TASK GOAL: In the records below, begin at the line that has "theorem State.core?_modCore (s" and stop after the line that has "freshly created. -/"; quote those lines verbatim and nothing more.

Stored data entries:

-- ==== Sys2Proof/Laws/Access.lean ====
section
/-! SUPPORT. Reading back what the accessors write: cores, contexts, dies, general and float registers. -/

namespace Sys2Proof.Machine

/-! ### Cores -/

theorem find_map_core (l : List CoreSt) (id i : CoreId) (f : CoreSt → CoreSt) :
    (l.map (fun c => if c.id = id then { f c with id := c.id } else c)).find? (fun c => c.id == i)
      = (l.find? (fun c => c.id == i)).map (fun c => if c.id = id then { f c with id := c.id } else c) := by
  induction l with
  | nil => rfl
  | cons a l ih =>
    by_cases h : a.id = id <;> by_cases hi : a.id = i <;> simp_all

theorem State.core?_modCore (s : State) (id i : CoreId) (f : CoreSt → CoreSt) :
    (s.modCore id f).core? i = (s.core? i).map (fun c => if c.id = id then { f c with id := c.id } else c) :=
  find_map_core s.cores id i f

theorem State.core?_id {s : State} {i : CoreId} {c : CoreSt} (h : s.core? i = some c) : c.id = i := by
  simpa using List.find?_some h

/-- A core found by its number has that number; an absent one reads as freshly created. -/
@[simp] theorem State.core_id (s : State) (i : CoreId) : (s.core i).id = i := by
  unfold State.core
  cases h : s.core? i with
  | none => rfl
  | some c => exact State.core?_id h

@[simp] theorem State.hasCore_modCore (s : State) (id i : CoreId) (f : CoreSt → CoreSt) :
    (s.modCore id f).hasCore i = s.hasCore i := by
  simp [State.hasCore, State.core?_modCore]

theorem State.core_modCore_self {s : State} {id : CoreId} (f : CoreSt → CoreSt) (h : s.hasCore id = true) :
    (s.modCore id f).core id = { f (s.core id) with id := id } := by
  unfold State.core
  obtain ⟨c, hc⟩ := Option.isSome_iff_exists.mp h
  have hid := State.core?_id hc
  simp [State.core?_modCore, hc, hid]

/-- A core with the number it had is the core that `modCore` leaves. -/
theorem State.core_modCore_eq {s : State} {id : CoreId} {f : CoreSt → CoreSt} (h : s.hasCore id = true)
    (hf : (f (s.core id)).id = id) : (s.modCore id f).core id = f (s.core id) := by
  rw [State.core_modCore_self f h]
  generalize f (s.core id) = c at *
  cases c; simp_all

theorem State.core_modCore_ne {s : State} {id i : CoreId} (f : CoreSt → CoreSt) (h : i ≠ id) :
    (s.modCore id f).core i = s.core i := by
  unfold State.core
  rw [State.core?_modCore]
  cases hc : s.core? i with
  | none => rfl
  | some c =>
    have hid := State.core?_id hc
    simp [hid, h]

@[simp] theorem State.core_congr (s : State) (i : CoreId) (cs : List CoreSt) (h : cs = s.cores) :
    ({ s with cores := cs } : State).core i = s.core i := by
  subst h; rfl

@[simp] theorem State.core_modCtx (s : State) (a : Nat) (f : Ctx → Ctx) (i : CoreId) : (s.modCtx a f).core i = s.core i := rfl
@[simp] theorem State.core_modDie (s : State) (d : Nat) (f : Die → Die) (i : CoreId) : (s.modDie d f).core i = s.core i := rfl
@[simp] theorem State.core_bump (s : State) (i : CoreId) : s.bump.core i = s.core i := rfl
@[simp] theorem State.hasCore_modCtx (s : State) (a : Nat) (f : Ctx → Ctx) (i : CoreId) : (s.modCtx a f).hasCore i = s.hasCore i := rfl
@[simp] theorem State.hasCore_modDie (s : State) (d : Nat) (f : Die → Die) (i : CoreId) : (s.modDie d f).hasCore i = s.hasCore i := rfl
@[simp] theorem State.hasCore_bump (s : State) (i : CoreId) : s.bump.hasCore i = s.hasCore i := rfl
@[simp] theorem State.hasCore_retire (s : State) (i : CoreId) : s.retire.hasCore i = s.hasCore i :=
  State.hasCore_modCore s _ i _

/-! ### Contexts and dies -/

@[simp] theorem State.ctx_modCore (s : State) (id : CoreId) (f : CoreSt → CoreSt) (a : Nat) : (s.modCore id f).ctx a = s.ctx a := rfl
@[simp] theorem State.ctx_modDie (s : State) (d : Nat) (f : Die → Die) (a : Nat) : (s.modDie d f).ctx a = s.ctx a := rfl
@[simp] theorem State.ctx_bump (s : State) (a : Nat) : s.bump.ctx a = s.ctx a := rfl
@[simp] theorem State.ctx_retire (s : State) (a : Nat) : s.retire.ctx a = s.ctx a := rfl
@[simp] theorem State.die_modCore (s : State) (id : CoreId) (f : CoreSt → CoreSt) (d : Nat) : (s.modCore id f).die d = s.die d := rfl
@[simp] theorem State.die_modCtx (s : State) (a : Nat) (f : Ctx → Ctx) (d : Nat) : (s.modCtx a f).die d = s.die d := rfl
@[simp] theorem State.die_bump (s : State) (d : Nat) : s.bump.die d = s.die d := rfl
@[simp] theorem State.die_retire (s : State) (d : Nat) : s.retire.die d = s.die d := rfl
@[simp] theorem State.dieOf_modCore (s : State) (id : CoreId) (f : CoreSt → CoreSt) (i : CoreId) : (s.modCore id f).dieOf i = s.dieOf i := rfl
@[simp] theorem State.dieOf_modDie (s : State) (d : Nat) (f : Die → Die) (i : CoreId) : (s.modDie d f).dieOf i = s.dieOf i := rfl

theorem find_map_ctx (l : List Ctx) (a i : Nat) (f : Ctx → Ctx) :
    (l.map (fun c => if c.asid = a then { f c with asid := c.asid } else c)).find? (fun c => c.asid == i)
      = (l.find? (fun c => c.asid == i)).map (fun c => if c.asid = a then { f c with asid := c.asid } else c) := by
  induction l with
  | nil => rfl
  | cons c l ih =>
    by_cases h : c.asid = a <;> by_cases hi : c.asid = i <;> simp_all

theorem State.ctx?_asid {s : State} {a : Nat} {x : Ctx} (h : s.ctx? a = some x) : x.asid = a := by
  simpa using List.find?_some h

@[simp] theorem State.ctx_asid (s : State) (a : Nat) : (s.ctx a).asid = a := by
  unfold State.ctx
  cases h : s.ctx? a with
  | none => rfl
  | some x => exact State.ctx?_asid h

theorem State.ctx?_modCtx (s : State) (a i : Nat) (f : Ctx → Ctx) :
    (s.modCtx a f).ctx? i = (s.ctx? i).map (fun c => if c.asid = a then { f c with asid := c.asid } else c) :=
  find_map_ctx s.ctxs a i f

theorem State.ctx_modCtx_self {s : State} {a : Nat} (f : Ctx → Ctx) (h : (s.ctx? a).isSome = true) :
    (s.modCtx a f).ctx a = { f (s.ctx a) with asid := a } := by
  unfold State.ctx
  obtain ⟨x, hx⟩ := Option.isSome_iff_exists.mp h
  have ha := State.ctx?_asid hx
  simp [State.ctx?_modCtx, hx, ha]

theorem State.ctx_modCtx_ne {s : State} {a i : Nat} (f : Ctx → Ctx) (h : i ≠ a) : (s.modCtx a f).ctx i = s.ctx i := by
  unfold State.ctx
  rw [State.ctx?_modCtx]
  cases hx : s.ctx? i with
  | none => rfl
  | some x =>
    have ha := State.ctx?_asid hx
    simp [ha, h]

/-! ### Registers -/

@[simp] theorem CoreSt.rx_zero (c : CoreSt) : c.rx 0 = 0 := rfl

@[simp] theorem CoreSt.wx_zero (c : CoreSt) (v : Word) : c.wx 0 v = c := rfl

theorem CoreSt.rx_wx (c : CoreSt) (i j : Reg) (v : Word) : (c.wx i v).rx j = if j = i ∧ i ≠ 0 then v else c.rx j := by
  by_cases hi : i = 0
  · subst hi; rw [CoreSt.wx_zero]; simp
  by_cases hj : j = 0
  · subst hj
    rw [CoreSt.rx_zero, CoreSt.rx_zero, if_neg]
    rintro ⟨rfl, h⟩; exact h rfl
  unfold CoreSt.wx CoreSt.rx
  rw [if_neg hi, if_neg hj, if_neg hj]
  by_cases h : j = i
  · subst h; simp only [CoreSt.dirtyReg, ne_eq, hj, not_false_eq_true, and_self, if_true, Vector.getElem_set_self]
  · have hn : i.toNat ≠ j.toNat := fun e => h (BitVec.eq_of_toNat_eq e.symm)
    simp only [CoreSt.dirtyReg, h, false_and, if_false]
    exact Vector.getElem_set_ne _ _ hn

theorem CoreSt.rx_wx_self {c : CoreSt} {i : Reg} (v : Word) (h : i ≠ 0) : (c.wx i v).rx i = v := by
  rw [CoreSt.rx_wx, if_pos ⟨rfl, h⟩]

theorem CoreSt.rx_wx_ne {c : CoreSt} {i j : Reg} (v : Word) (h : j ≠ i) : (c.wx i v).rx j = c.rx j := by
  simp [CoreSt.rx_wx, h]

theorem CoreSt.rf_wf (c : CoreSt) (i j : Reg) (v : Word) : (c.wf i v).rf j = if j = i then v else c.rf j := by
  unfold CoreSt.wf CoreSt.rf
  by_cases h : j = i
  · subst h; simp [CoreSt.dirtyReg]
  · have hn : i.toNat ≠ j.toNat := fun e => h (BitVec.eq_of_toNat_eq e.symm)
    simp [h, CoreSt.dirtyReg, hn]

@[simp] theorem CoreSt.rf_wx (c : CoreSt) (i j : Reg) (v : Word) : (c.wx i v).rf j = c.rf j := by
  simp [CoreSt.rf]

@[simp] theorem CoreSt.rx_wf (c : CoreSt) (i j : Reg) (v : Word) : (c.wf i v).rx j = c.rx j := by
  simp [CoreSt.rx]

end Sys2Proof.Machine
end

RESPONSE TO THIS EXERCISE:
theorem State.core?_modCore (s : State) (id i : CoreId) (f : CoreSt → CoreSt) :
    (s.modCore id f).core? i = (s.core? i).map (fun c => if c.id = id then { f c with id := c.id } else c) :=
  find_map_core s.cores id i f

theorem State.core?_id {s : State} {i : CoreId} {c : CoreSt} (h : s.core? i = some c) : c.id = i := by
  simpa using List.find?_some h

/-- A core found by its number has that number; an absent one reads as freshly created. -/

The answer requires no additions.